Rutgers grad can tell a child was abused — by looking at his teeth
An alumnus of the Rutgers School of Dental Medicine has gotten up close and personal with victims of the most notable tragedies in New Jersey, New York and beyond.
It's his job ... or one of his many jobs — most of which stem from his early days in the field when he uncovered many signs of child abuse and neglect among a younger patient.
"You can see certain injuries that are not accidental — what we call inflicted injuries," Dr. Lawrence Dobrin told New Jersey 101.5.
After speaking with a friend — the then-sheriff of Union County — Dobrin learned how to connect with law enforcement and those involved with child protection services if he suspected a pediatric patient had been the victim of abuse.
That sparked years-worth of courses and training and eventually landed Dobrin the title of forensic dentist.
Today, beyond running a general and family practice in Roselle Park, the Tinton Falls resident serves as chief forensic dentist for New York City and a consultant to the New Jersey State Medical Examiner.
He specializes in cases of child abuse, but has been called on for his expertise to identify victims of 9/11, the World Trade Center bombing, the chopper-plane collision over the Hudson River, Hurricane Katrina and other natural disasters.
"Just recently I was deployed to Puerto Rico to help out with the identification process," Dobrin said. "The work I do — it's not for the deceased. It's for the living. They're the ones who want to know if that's their loved one or not."
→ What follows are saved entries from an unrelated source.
-- ==== Sys2Proof/Laws/Keep.lean ====
section
/-! SUPPORT. The invariant of Safety.lean: operations that keep it, and how such facts compose. -/

namespace Sys2Proof

open Machine

/-- The invariant's parts hold after if they held before. -/
structure Keeps (s t : State) : Prop where
  mem : MemOk s.mem → MemOk t.mem
  dict : DictOk s.dict → DictOk t.dict
  power : PowerOk s.power → PowerOk t.power

/-- A next state keeps the invariant. -/
def StepKeeps (s : State) (r : Result) : Prop := ∀ t, r = .next t → Keeps s t

/-- A next state, if there is one, keeps the invariant. -/
def OptKeeps (s : State) (r : Option State) : Prop := ∀ t, r = some t → Keeps s t

/-- The list of parts holds none that the invariant speaks of. -/
def sparesInv (l : List Part) : Bool := !(l.contains .mem || l.contains .dict || l.contains .power)

theorem Keeps.inv {s t : State} (h : Keeps s t) (i : Inv s) : Inv t := ⟨h.mem i.mem, h.dict i.dict, h.power i.power⟩

end Sys2Proof

namespace Sys2Proof.Keeps

open Machine

theorem refl (s : State) : Keeps s s := ⟨id, id, id⟩

theorem after {s t u : State} (k : Keeps t u) (h : Keeps s t) : Keeps s u :=
  ⟨fun i => k.mem (h.mem i), fun i => k.dict (h.dict i), fun i => k.power (h.power i)⟩

theorem ofTouches {l : List Part} {s t : State} (h : OnlyTouches l s t) (hl : sparesInv l = true) : Keeps s t := by
  have e1 : t.mem = s.mem := h .mem (by intro q; simp [sparesInv, q] at hl)
  have e2 : t.dict = s.dict := h .dict (by intro q; simp [sparesInv, q] at hl)
  have e3 : t.power = s.power := h .power (by intro q; simp [sparesInv, q] at hl)
  exact ⟨fun i => e1 ▸ i, fun i => e2 ▸ i, fun i => e3 ▸ i⟩

/-- An operation that changes no part of the invariant may follow. -/
theorem afterT {l : List Part} {s t u : State} (k : OnlyTouches l t u) (hl : sparesInv l = true)
    (h : Keeps s t) : Keeps s u := after (ofTouches k hl) h

theorem afterPair {α : Type} {x : State × α} {s t u : State} {a : α} (k : Keeps t x.1) (e : x = (u, a))
    (h : Keeps s t) : Keeps s u := by cases e; exact after k h

theorem afterPairT {α : Type} {l : List Part} {x : State × α} {s t u : State} {a : α}
    (k : OnlyTouches l t x.1) (e : x = (u, a)) (hl : sparesInv l = true) (h : Keeps s t) : Keeps s u :=
  afterPair (ofTouches k hl) e h

theorem afterOpt {x : Option State} {s t u : State} (k : OptKeeps t x) (e : x = some u) (h : Keeps s t) :
    Keeps s u := after (k u e) h

theorem afterOptT {l : List Part} {x : Option State} {s t u : State} (k : OptTouches l t x) (e : x = some u)
    (hl : sparesInv l = true) (h : Keeps s t) : Keeps s u := after (ofTouches (k u e) hl) h

theorem fold {α : Type} {f : State → α → State} (l : List α) {s t : State} (h : Keeps s t)
    (hf : ∀ u a, Keeps u (f u a)) : Keeps s (l.foldl f t) := by
  induction l generalizing t with
  | nil => exact h
  | cons a l ih => exact ih (after (hf _ a) h)

theorem foldPair {α β : Type} {f : State × β → α → State × β} (l : List α) {s : State} {x : State × β}
    (h : Keeps s x.1) (hf : ∀ y a, Keeps y.1 (f y a).1) : Keeps s (l.foldl f x).1 := by
  induction l generalizing x with
  | nil => exact h
  | cons a l ih => exact ih (after (hf _ a) h)

theorem each {f : State → Nat → State} (l : List Nat) {s t : State} (h : Keeps s t)
    (hf : ∀ u a, Keeps u (f u a)) : Keeps s (t.each l f) := fold l h hf

theorem when {f : State → State} (c : Bool) {s t : State} (h : Keeps s t) (hf : ∀ u, Keeps u (f u)) :
    Keeps s (t.when c f) := by
  unfold State.when; split
  · exact after (hf t) h
  · exact h

theorem ite {c : Prop} [Decidable c] {s t u : State} (h : Keeps s t) (k : Keeps s u) :
    Keeps s (if c then t else u) := by split <;> assumption

theorem iteStep {c : Prop} [Decidable c] {s : State} {t u : Result} (h : StepKeeps s t) (k : StepKeeps s u) :
    StepKeeps s (if c then t else u) := by split <;> assumption

theorem iteOpt {c : Prop} [Decidable c] {s : State} {t u : Option State} (h : OptKeeps s t) (k : OptKeeps s u) :
    OptKeeps s (if c then t else u) := by split <;> assumption

theorem pair {α : Type} {x : State × α} {s t : State} {a : α} (h : x = (t, a)) (k : Keeps s x.1) : Keeps s t := by
  cases h; exact k

theorem ofNext {s t : State} (h : Keeps s t) : StepKeeps s (.next t) := by intro s1 e; cases e; exact h

theorem ofFault {s : State} (f : Fault) : StepKeeps s (.fault f) := by intro s1 e; cases e

theorem ofSome {s t : State} (h : Keeps s t) : OptKeeps s (some t) := by intro s1 e; cases e; exact h

theorem ofNone {s : State} : OptKeeps s none := by intro s1 e; cases e

theorem option {s t : State} {r : Option State} (k : OptKeeps t r) (h : Keeps s t) : OptKeeps s r :=
  fun s1 e => after (k s1 e) h

theorem optionT {l : List Part} {s t : State} {r : Option State} (k : OptTouches l t r) (hl : sparesInv l = true)
    (h : Keeps s t) : OptKeeps s r := fun s1 e => after (ofTouches (k s1 e) hl) h

theorem resultT {l : List Part} {s : State} {r : Result} (k : StepTouches l s r) (hl : sparesInv l = true) :
    StepKeeps s r := fun s1 e => ofTouches (k s1 e) hl

theorem getD {s t d : State} {o : Option State} (k : OptKeeps t o) (hd : Keeps s d) (h : Keeps s t) :
    Keeps s (o.getD d) := by
  cases o with
  | none => exact hd
  | some u => exact after (k u rfl) h

theorem fstMk {α : Type} {s t : State} {a : α} (h : Keeps s t) : Keeps s (Prod.mk t a).1 := h

theorem put_objs {s t : State} {v} (h : Keeps s t) : Keeps s { t with objs := v } := ⟨h.mem, h.dict, h.power⟩

theorem put_power {s t : State} {v} (hv : PowerOk t.power → PowerOk v) (h : Keeps s t) :
    Keeps s { t with power := v } := ⟨h.mem, h.dict, fun i => hv (h.power i)⟩

theorem put_time {s t : State} {v} (h : Keeps s t) : Keeps s { t with time := v } := ⟨h.mem, h.dict, h.power⟩

theorem put_optics {s t : State} {v} (h : Keeps s t) : Keeps s { t with optics := v } := ⟨h.mem, h.dict, h.power⟩

theorem put_lanes {s t : State} {v} (h : Keeps s t) : Keeps s { t with lanes := v } := ⟨h.mem, h.dict, h.power⟩

theorem put_remaps {s t : State} {v} (h : Keeps s t) : Keeps s { t with remaps := v } := ⟨h.mem, h.dict, h.power⟩

theorem put_ports {s t : State} {v} (h : Keeps s t) : Keeps s { t with ports := v } := ⟨h.mem, h.dict, h.power⟩

theorem put_switch {s t : State} {v} (h : Keeps s t) : Keeps s { t with switch := v } := ⟨h.mem, h.dict, h.power⟩

theorem put_pitches {s t : State} {v} (h : Keeps s t) : Keeps s { t with pitches := v } := ⟨h.mem, h.dict, h.power⟩

theorem put_service {s t : State} {v} (h : Keeps s t) : Keeps s { t with service := v } := ⟨h.mem, h.dict, h.power⟩

theorem put_coll {s t : State} {v} (h : Keeps s t) : Keeps s { t with coll := v } := ⟨h.mem, h.dict, h.power⟩

theorem put_update {s t : State} {v} (h : Keeps s t) : Keeps s { t with update := v } := ⟨h.mem, h.dict, h.power⟩

theorem put_arrays {s t : State} {v} (h : Keeps s t) : Keeps s { t with arrays := v } := ⟨h.mem, h.dict, h.power⟩

theorem put_mem {s t : State} {v} (hv : MemOk t.mem → MemOk v) (h : Keeps s t) :
    Keeps s { t with mem := v } := ⟨fun i => hv (h.mem i), h.dict, h.power⟩

theorem put_custody {s t : State} {v} (h : Keeps s t) : Keeps s { t with custody := v } := ⟨h.mem, h.dict, h.power⟩

theorem put_warden {s t : State} {v} (h : Keeps s t) : Keeps s { t with warden := v } := ⟨h.mem, h.dict, h.power⟩

theorem put_ledger {s t : State} {v} (h : Keeps s t) : Keeps s { t with ledger := v } := ⟨h.mem, h.dict, h.power⟩

theorem put_dict {s t : State} {v} (hv : DictOk t.dict → DictOk v) (h : Keeps s t) :
    Keeps s { t with dict := v } := ⟨h.mem, fun i => hv (h.dict i), h.power⟩

theorem put_host {s t : State} {v} (h : Keeps s t) : Keeps s { t with host := v } := ⟨h.mem, h.dict, h.power⟩

theorem put_free {s t : State} {v} (h : Keeps s t) : Keeps s { t with free := v } := ⟨h.mem, h.dict, h.power⟩

theorem put_out {s t : State} {v} (h : Keeps s t) : Keeps s { t with out := v } := ⟨h.mem, h.dict, h.power⟩

theorem put_pending {s t : State} {v} (h : Keeps s t) : Keeps s { t with pending := v } := ⟨h.mem, h.dict, h.power⟩

theorem put_dict_power {s t : State} {v w} (hv : DictOk t.dict → DictOk v) (hw : PowerOk t.power → PowerOk w)
    (h : Keeps s t) : Keeps s { t with dict := v, power := w } :=
  ⟨h.mem, fun i => hv (h.dict i), fun i => hw (h.power i)⟩

end Sys2Proof.Keeps
end

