-- ==== Sys2Proof/Laws/KeepTills.lean ====
section
/-! SUPPORT. The operations of Machine/Tills.lean keep the invariant. -/

namespace Sys2Proof.Machine

theorem State.newCtx_keeps (s : State) (home g seq chunk n : Nat) (custody : Bool) : Keeps s (State.newCtx
    s home g seq chunk n custody).1 := by
  unfold State.newCtx
  try dsimp only
  repeat' first
    | with_reducible exact .refl _
    | with_reducible assumption
    | with_reducible apply Keeps.when
    | ((with_reducible apply Keeps.afterT (State.putObj_touches _ _ _)); · rfl)
    | ((with_reducible apply Keeps.afterT (State.bump_touches _ _ _)); · rfl)
    | ((with_reducible apply Keeps.afterT (State.count_touches _ _ _ _ _)); · rfl)
    | with_reducible apply Keeps.after (State.takeStagingOrKept_keeps _ _ _ _ _)
    | ((with_reducible apply Keeps.afterPair (State.takeStagingOrKept_keeps _ _ _ _ _)); · assumption)
    | with_reducible apply Keeps.ite
    | with_reducible intro _
    | split
    | with_reducible apply Keeps.put_coll
    | with_reducible refine Keeps.pair (by assumption) ?_
    | dsimp only

theorem State.mirrorAcc_keeps (s : State) (c : Ctx) (x : GroupSt) (f : Frame) : Keeps s (State.mirrorAcc s
    c x f) := by
  unfold State.mirrorAcc
  try dsimp only
  repeat' first
    | with_reducible exact .refl _
    | with_reducible assumption
    | with_reducible apply Keeps.after (State.write_keeps _ _ _)
    | with_reducible intro _
    | split

theorem State.tillMismatch_keeps (s : State) (home pitch : Nat) : Keeps s (State.tillMismatch s home pitch)
    := by
  unfold State.tillMismatch
  try dsimp only
  repeat' first
    | with_reducible exact .refl _
    | with_reducible assumption
    | ((with_reducible apply Keeps.afterT (State.bump_touches _ _ _)); · rfl)
    | with_reducible apply Keeps.after (State.eventObj_keeps _ _ _ _)
    | ((with_reducible apply Keeps.afterT (State.count_touches _ _ _ _ _)); · rfl)
    | with_reducible intro _
    | with_reducible refine Keeps.pair (by assumption) ?_
    | dsimp only

theorem State.tillUpset_keeps (s : State) (home pitch : Nat) (adder : Option Nat) (x0 : Upset) : Keeps s
    (State.tillUpset s home pitch adder x0) := by
  unfold State.tillUpset
  try dsimp only
  repeat' first
    | with_reducible exact .refl _
    | with_reducible assumption
    | with_reducible apply Keeps.after (State.adderMismatch_keeps _ _ _)
    | ((with_reducible apply Keeps.afterT (State.sramFixed_touches _ _)); · rfl)
    | with_reducible apply Keeps.after (State.sramBad_keeps _ _)
    | with_reducible apply Keeps.after (State.tillMismatch_keeps _ _ _)
    | with_reducible intro _
    | split
    | with_reducible refine Keeps.pair (by assumption) ?_
    | dsimp only

theorem State.endReceipt_keeps (s : State) (c : Ctx) (verdict cause : Nat) : Keeps s (State.endReceipt s c
    verdict cause) := by
  unfold State.endReceipt
  try dsimp only
  repeat' first
    | with_reducible exact .refl _
    | with_reducible assumption
    | ((with_reducible apply Keeps.afterT (State.countReceipt_touches _ _)); · rfl)
    | ((with_reducible apply Keeps.afterT (State.postDone_touches _ _ _)); · rfl)
    | with_reducible apply Keeps.after (State.sendReceipt_keeps _ _ _ _ _ _)
    | with_reducible apply Keeps.after (State.stageChunk_keeps _ _)
    | with_reducible apply Keeps.after (State.sendCopy_keeps _ _ _ _ _ _ _)
    | with_reducible apply Keeps.ite
    | with_reducible intro _
    | split
    | with_reducible refine Keeps.pair (by assumption) ?_
    | dsimp only
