-- ==== Sys2Proof/Laws/TouchThreads.lean ====
section
/-! SUPPORT. Which parts of the state each operation of Machine/Threads.lean changes. -/

namespace Sys2Proof.Machine

theorem State.modTeam_touches (s : State) (t n : Nat) (f : Team → Team) : OnlyTouches [.update] s
    (State.modTeam s t n f) := by
  unfold State.modTeam
  try dsimp only
  repeat' first
    | with_reducible exact .refl _ _
    | with_reducible assumption
    | (with_reducible apply OnlyTouches.after (State.setTeam_touches _ _ _ _); · decide)
    | with_reducible intro _
    | with_reducible refine OnlyTouches.pair (by assumption) ?_
    | dsimp only

theorem State.makeReady_touches (s : State) (t n : Nat) : OnlyTouches [.update] s (State.makeReady s t n)
    := by
  unfold State.makeReady
  try dsimp only
  repeat' first
    | with_reducible exact .refl _ _
    | with_reducible assumption
    | (with_reducible apply OnlyTouches.after (State.modThread_touches _ _ _ _); · decide)
    | with_reducible intro _
    | (with_reducible apply OnlyTouches.put_update; · decide)

theorem State.unready_touches (s : State) (t n : Nat) : OnlyTouches [.update] s (State.unready s t n) := by
  unfold State.unready
  try dsimp only
  repeat' first
    | with_reducible exact .refl _ _
    | with_reducible assumption
    | with_reducible intro _
    | (with_reducible apply OnlyTouches.put_update; · decide)

theorem State.setTank_touches (s : State) (t : Nat) (v : Int) : OnlyTouches [.update] s (State.setTank s t
    v) := by
  unfold State.setTank
  try dsimp only
  repeat' first
    | with_reducible exact .refl _ _
    | with_reducible assumption
    | with_reducible intro _
    | (with_reducible apply OnlyTouches.put_update; · decide)

theorem State.refillTanks_touches (s : State) : OnlyTouches [.objs, .update] s (State.refillTanks s) := by
  unfold State.refillTanks
  try dsimp only
  repeat' first
    | with_reducible exact .refl _ _
    | with_reducible assumption
    | with_reducible apply OnlyTouches.each
    | with_reducible apply OnlyTouches.fold
    | with_reducible apply OnlyTouches.foldPair
    | (with_reducible apply OnlyTouches.after (State.bump_touches _ _ _); · decide)
    | (with_reducible apply OnlyTouches.after (State.setTank_touches _ _ _); · decide)
    | with_reducible intro _
    | (with_reducible apply OnlyTouches.put_update; · decide)
    | with_reducible refine OnlyTouches.pair (by assumption) ?_
    | dsimp only

theorem State.admitNext_touches (s : State) (t : Nat) : OnlyTouches [.objs, .update, .ledger] s
    (State.admitNext s t) := by
  unfold State.admitNext
  try dsimp only
  repeat' first
    | with_reducible exact .refl _ _
    | with_reducible assumption
    | (with_reducible apply OnlyTouches.after (State.bump_touches _ _ _); · decide)
    | (with_reducible apply OnlyTouches.after (State.setThread_touches _ _ _ _); · decide)
    | (with_reducible apply OnlyTouches.after (State.count_touches _ _ _ _ _); · decide)
    | (with_reducible apply OnlyTouches.after (State.unready_touches _ _ _); · decide)
    | (with_reducible apply OnlyTouches.after (State.setTank_touches _ _ _); · decide)
    | with_reducible apply OnlyTouches.ite
    | with_reducible intro _
    | split
    | (with_reducible apply OnlyTouches.put_update; · decide)
    | with_reducible refine OnlyTouches.pair (by assumption) ?_
    | dsimp only

theorem execThreadAdmission_touches (t : Stall) (s : State) : StepTouches [.objs, .update, .ledger] s
    (execThreadAdmission t s) := by
  unfold execThreadAdmission
  try dsimp only
  repeat' first
    | with_reducible apply OnlyTouches.ofNext
    | with_reducible exact .refl _ _
    | with_reducible assumption
    | (with_reducible apply OnlyTouches.after (State.admitNext_touches _ _); · decide)
    | with_reducible intro _
    | with_reducible refine OnlyTouches.pair (by assumption) ?_
    | dsimp only

theorem State.endSegment_touches (s : State) (t n nj : Nat) : OnlyTouches [.objs, .update] s
    (State.endSegment s t n nj) := by
  unfold State.endSegment
  try dsimp only
  repeat' first
    | with_reducible exact .refl _ _
    | with_reducible assumption
    | (with_reducible apply OnlyTouches.after (State.bump_touches _ _ _); · decide)
    | (with_reducible apply OnlyTouches.after (State.drop_touches _ _ _); · decide)
    | (with_reducible apply OnlyTouches.after (State.setThread_touches _ _ _ _); · decide)
    | (with_reducible apply OnlyTouches.after (State.setTank_touches _ _ _); · decide)
    | with_reducible intro _
    | (with_reducible apply OnlyTouches.put_update; · decide)
    | with_reducible refine OnlyTouches.pair (by assumption) ?_
    | dsimp only

theorem State.teamReceipt_touches (s : State) (t g seq chunk : Nat) (out : Option OutAcc) (verdict cause
    members : Nat) : OnlyTouches [.objs, .ports, .switch, .coll, .mem, .ledger, .dict, .host] s
    (State.teamReceipt s t g seq chunk out verdict cause members) := by
  unfold State.teamReceipt
  try dsimp only
  repeat' first
    | with_reducible exact .refl _ _
    | with_reducible assumption
    | (with_reducible apply OnlyTouches.after (State.sendReceipt_touches _ _ _ _ _ _); · decide)
    | with_reducible apply OnlyTouches.ite
    | with_reducible intro _
    | split

theorem State.closeOutput_touches (s : State) (t team verdict cause : Nat) : OnlyTouches [.objs, .ports,
    .switch, .coll, .update, .mem, .ledger, .dict, .host, .free, .out] s (State.closeOutput s t team
    verdict cause) := by
  unfold State.closeOutput
  try dsimp only
  repeat' first
    | with_reducible exact .refl _ _
    | with_reducible assumption
    | (with_reducible apply OnlyTouches.after (State.draw_touches _); · decide)
    | (with_reducible apply OnlyTouches.after (State.modTeam_touches _ _ _ _); · decide)
    | (with_reducible apply OnlyTouches.after (State.teamReceipt_touches _ _ _ _ _ _ _ _ _); · decide)
    | with_reducible intro _
    | split
    | (with_reducible apply OnlyTouches.put_out; · decide)
    | with_reducible refine OnlyTouches.pair (by assumption) ?_
    | dsimp only

theorem State.countHeld_touches (s : State) (t team : Nat) (h : HeldBuf) : OnlyTouches [.objs, .ports,
    .switch, .coll, .update, .mem, .custody, .ledger, .dict, .host, .free] s (State.countHeld s t team h)
    := by
  unfold State.countHeld
  try dsimp only
  repeat' first
    | with_reducible exact .refl _ _
    | with_reducible assumption
    | (with_reducible apply OnlyTouches.after (State.countChunk_touches _ _ _ _ _ _); · decide)
    | (with_reducible apply OnlyTouches.after (State.modTeam_touches _ _ _ _); · decide)
    | with_reducible apply OnlyTouches.ite
    | with_reducible intro _
    | split
    | with_reducible refine OnlyTouches.pair (by assumption) ?_
    | dsimp only

theorem State.countAllHeld_touches (s : State) (t team : Nat) : OnlyTouches [.objs, .ports, .switch, .coll,
    .update, .mem, .custody, .ledger, .dict, .host, .free] s (State.countAllHeld s t team) := by
  unfold State.countAllHeld
  try dsimp only
  repeat' first
    | with_reducible exact .refl _ _
    | with_reducible assumption
    | with_reducible apply OnlyTouches.fold
    | with_reducible apply OnlyTouches.foldPair
    | (with_reducible apply OnlyTouches.after (State.countHeld_touches _ _ _ _); · decide)
    | with_reducible intro _
    | with_reducible refine OnlyTouches.pair (by assumption) ?_
    | dsimp only

theorem State.readOpen_touches (s : State) (a n : Nat) : OnlyTouches [.free] s (State.readOpen s a n).1 :=
    by
  unfold State.readOpen
  try dsimp only
  repeat' first
    | with_reducible exact .refl _ _
    | with_reducible assumption
    | with_reducible apply OnlyTouches.ite
    | with_reducible intro _
    | split
    | (with_reducible apply OnlyTouches.put_free; · decide)
    | with_reducible refine OnlyTouches.pair (by assumption) ?_
    | dsimp only

theorem State.spoil_touches (s : State) (a n : Nat) : OnlyTouches [.arrays] s (State.spoil s a n) := by
  unfold State.spoil
  try dsimp only
  repeat' first
    | with_reducible exact .refl _ _
    | with_reducible assumption
    | (with_reducible apply OnlyTouches.after (State.modArray_touches _ _ _); · decide)
    | with_reducible apply OnlyTouches.ite
    | with_reducible intro _
    | split
    | with_reducible refine OnlyTouches.pair (by assumption) ?_
    | dsimp only

theorem State.closeWindows_touches (s : State) (t n k : Nat) : OnlyTouches [.arrays] s (State.closeWindows
    s t n k) := by
  unfold State.closeWindows
  try dsimp only
  repeat' first
    | with_reducible exact .refl _ _
    | with_reducible assumption
    | (with_reducible apply OnlyTouches.after (State.modArray_touches _ _ _); · decide)
    | with_reducible apply OnlyTouches.ite
    | with_reducible intro _
    | split
    | with_reducible refine OnlyTouches.pair (by assumption) ?_
    | dsimp only

theorem State.copyPoison_touches (s : State) (src dst : Nat) (x0 : Nat) : OnlyTouches [.mem] s
    (State.copyPoison s src dst x0) := by
  induction x0 generalizing s src dst with
  | zero =>
    unfold State.copyPoison
    try dsimp only
    all_goals repeat' first
      | with_reducible exact .refl _ _
      | with_reducible assumption
      | (with_reducible apply OnlyTouches.after (State.poisonUnit_touches _ _); · decide)
      | with_reducible apply OnlyTouches.ite
      | with_reducible intro _
      | split
      | with_reducible refine OnlyTouches.pair (by assumption) ?_
      | dsimp only
  | succ k ih =>
    unfold State.copyPoison
    try dsimp only
    all_goals repeat' first
      | with_reducible exact .refl _ _
      | with_reducible assumption
      | (with_reducible apply OnlyTouches.after (ih _ _ _); · decide)
      | (with_reducible apply OnlyTouches.after (State.poisonUnit_touches _ _); · decide)
      | with_reducible apply OnlyTouches.ite
      | with_reducible intro _
      | split
      | with_reducible refine OnlyTouches.pair (by assumption) ?_
      | dsimp only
According to Dobrin, the "survivability" of dental evidence is "fantastic." Teeth can withstand temperatures up to 2,200 degrees Fahrenheit, he said. Dobrin can take X-rays of the deceased and, working hand in hand with law enforcement, compare them to the records of individuals who were alive at the time of their procedures.
Dobrin also teachers courses in New York and New Jersey — including at Rutgers School of Dental Medicine — on how to spot child abuse among patients, as well as how to report it.
Dobrin said dentistry is a good modality for recognizing abuse because 75 percent of injuries to children occur in the region of the head, mouth and neck.
"These are some of the factors that may be just the tip of the iceberg as to what's happening to the child," he said. "Unfortunately, every day, four to seven children are dying from child abuse and neglect, just in this country alone."
Dobrin never expected to enter the field of forensic dentistry when he opened his first practice more than 35 years ago, and the career curveball has taken an emotional toll, but he's rewarded, he says, by the thank yous from family members to whom he can provide closure, and the countless abused children who now have a knowledgeable dentist due to his role as an educator.